I just read two recent articles explaining that nearly every single employable American will be looking for a new job in 2011. Perhaps as many as 98% of all Americans! To tell the truth I was shocked. First, I gnashed my teeth. Then, I pulled my hair. I panicked when I realized what a drain this would be on companies. It seemed as if we were all going to go through the tumultuous year in our lives. Just as I was about to hyperventilate, I looked at the source of the information.Both surveys were conducted by staffing and job-board companies. Needless to say that changed my outlook just a tiny bit. It can’t be surprising that a bunch of people who are signed up with recruiters or online job boards will tell you that they are looking for a job! What is surprising is that these articles were picked up by media outlets and reported without insight or comment.
The first article was published by Rueters and in one place it reads: “The survey, conducted by jobs websites Monster.com and HotJobs.com, found 98 percent of Americans polled were looking to make a change in their work situation in 2011.” There is no mention of whether the 3737 people surveyed were from your company or mine, but I think it is safe to assume that many of them are signed up on HotJobs.com or Monster.com.

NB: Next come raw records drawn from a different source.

-- ==== Sys2Proof/Laws/TouchesStrt.lean ====
section
/-! SUPPORT. Machine/Strt, Machine/Link, Machine/Pwr, Machine/Rec, Machine/Epoch: which parts of the state each operation can touch (`Touches`). -/

set_option linter.unreachableTactic false
set_option linter.unusedTactic false

namespace Sys2Proof.Machine

/-! ### Machine/Strt -/

theorem State.portTrained_touches {m : Nat} {z s : State} (hz : Touches m z s) (hp : 0xCFFDFE62 &&& m = 0xCFFDFE62)
    (port : ℕ) (partner : ℕ) (ring : Bool) :
    Touches m z (State.portTrained s port partner ring) := by
  unfold State.portTrained
  with_reducible repeat' first
    | assumption | apply State.setStrt_touches | apply State.put_touches | apply State.sendOn_touches
    | apply State.raiseFault_touches | apply State.raiseInt_touches | exact mask_trans (by decide) hp | apply touches_ite
    | extract_lets

theorem State.portDown_touches {m : Nat} {z s : State} (hz : Touches m z s) (hp : 0xCFFDFE62 &&& m = 0xCFFDFE62) (port : ℕ) :
    Touches m z (State.portDown s port) := by
  unfold State.portDown
  with_reducible repeat' first
    | assumption | apply State.raiseFault_touches | apply State.put_touches | exact mask_trans (by decide) hp
    | apply touches_ite

theorem State.strtRetrain_touches {m : Nat} {z s : State} (hz : Touches m z s) (hp : 0x2 &&& m = 0x2) :
    Touches m z (State.strtRetrain s) := by
  unfold State.strtRetrain
  with_reducible repeat' first
    | assumption | apply State.put_touches | exact mask_trans (by decide) hp

theorem State.refreshExpected_touches {m : Nat} {z s : State} (hz : Touches m z s) (hp : 0x2 &&& m = 0x2) :
    Touches m z (State.refreshExpected s) := by
  unfold State.refreshExpected
  with_reducible repeat' first
    | assumption | apply State.put_touches | exact mask_trans (by decide) hp | apply touches_ite | extract_lets

theorem State.censusEnds_touches {m : Nat} {z s : State} (hz : Touches m z s) (hp : 0x800002 &&& m = 0x800002) :
    Touches m z (State.censusEnds s) := by
  unfold State.censusEnds
  with_reducible repeat' first
    | assumption | apply State.refreshExpected_touches | apply State.put_touches | apply State.setStrt_touches
    | exact mask_trans (by decide) hp | apply touches_ite | apply touches_foldl | intro t a ht | split | extract_lets

theorem State.electMaster_touches {m : Nat} {z s : State} (hz : Touches m z s) (hp : 0x800002 &&& m = 0x800002) :
    Touches m z (State.electMaster s) := by
  unfold State.electMaster
  with_reducible repeat' first
    | assumption | apply State.refreshExpected_touches | apply State.setStrt_touches | apply State.put_touches
    | exact mask_trans (by decide) hp | apply touches_ite | extract_lets

theorem State.newMaster_touches {m : Nat} {z s : State} (hz : Touches m z s) (hp : 0x80804C02 &&& m = 0x80804C02) (d : ℕ) :
    Touches m z (State.newMaster s d) := by
  unfold State.newMaster
  with_reducible repeat' first
    | assumption | apply State.raiseInt_touches | apply State.refreshExpected_touches | apply State.setStrt_touches
    | apply State.put_touches | exact mask_trans (by decide) hp | extract_lets

theorem State.sendTickSync_touches {m : Nat} {z s : State} (hz : Touches m z s) (hp : 0x80800002 &&& m = 0x80800002) :
    Touches m z (State.sendTickSync s) := by
  unfold State.sendTickSync
  with_reducible repeat' first
    | assumption | apply State.sendFrame_touches | exact mask_trans (by decide) hp

theorem State.setGroupSealed_touches {m : Nat} {z s : State} (hz : Touches m z s) (hp : 0x800002 &&& m = 0x800002) (e : ℕ) :
    Touches m z (State.setGroupSealed s e) := by
  unfold State.setGroupSealed
  with_reducible repeat' first
    | assumption | apply State.setStrt_touches | apply State.put64_touches | exact mask_trans (by decide) hp | apply touches_ite
    | extract_lets

theorem State.sendGroupSealed_touches {m : Nat} {z s : State} (hz : Touches m z s) (hp : 0x80800002 &&& m = 0x80800002) :
    Touches m z (State.sendGroupSealed s) := by
  unfold State.sendGroupSealed
  with_reducible repeat' first
    | assumption | apply State.sendFrame_touches | apply State.setGroupSealed_touches | exact mask_trans (by decide) hp
    | apply touches_ite

theorem State.checkGroupSealed_touches {m : Nat} {z s : State} (hz : Touches m z s) (hp : 0x80804C02 &&& m = 0x80804C02) :
    Touches m z (State.checkGroupSealed s) := by
  unfold State.checkGroupSealed
  with_reducible repeat' first
    | assumption | apply State.raiseInt_touches | apply State.setStrt_touches | exact mask_trans (by decide) hp
    | apply touches_ite | extract_lets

The second article was published by the Hartford Business Journal Online. The data came from a survey conducted by Right Management (part of Manpower) and discusses that 84% of employees say they will look for a new job in 2011. A favorite quote from the article is “In Connecticut alone that represents approximately $79 billion in non-farm salaried individuals shifting jobs, and during significant job changes an organization’s productivity can drop by as much as 34 percent, according to research presented by the Connecticut Bureau of Labor Statistics.
It’s kind of like when any of the major cable news networks tells you that 90% of their callers agree with a pundit. Of course they agree, they are watching your channel!
Perhaps 2011 is the year that 98% of Americans will look for a new job. Perhaps this is the year that every company will be in the 75th percentile of pay, without it driving pay upwards. This may even be the year that stock options granted while the market was depressed by a global economic failure will become incredibly valuable due only to the underlying success of the issuing company. I am sure we will all see data to support each of these positions as the year progresses.
A more realistic scenario is that the majority of people working at your company were not represented by the survey. Executive compensation often suffers a similar dilemma. Companies analyze the filings of peers. Filings are mainly about changes that have been made. No change equals no significant data. The data gathered then ignores companies where things have stayed fairly static. We can end up building our trends while excluding the companies where the trend is “things will stay the same.” The next year they build their future trends on our actions. We fulfill the prophecy by being a part of it.
Our industry is beset by complexity in design, data and regulation that is beyond what we have ever known. We must remember that taking information at face value contributed to what got us here. The only way to avoid the self-fulfilling prophecy is to do the right thing, instead of trying to be right.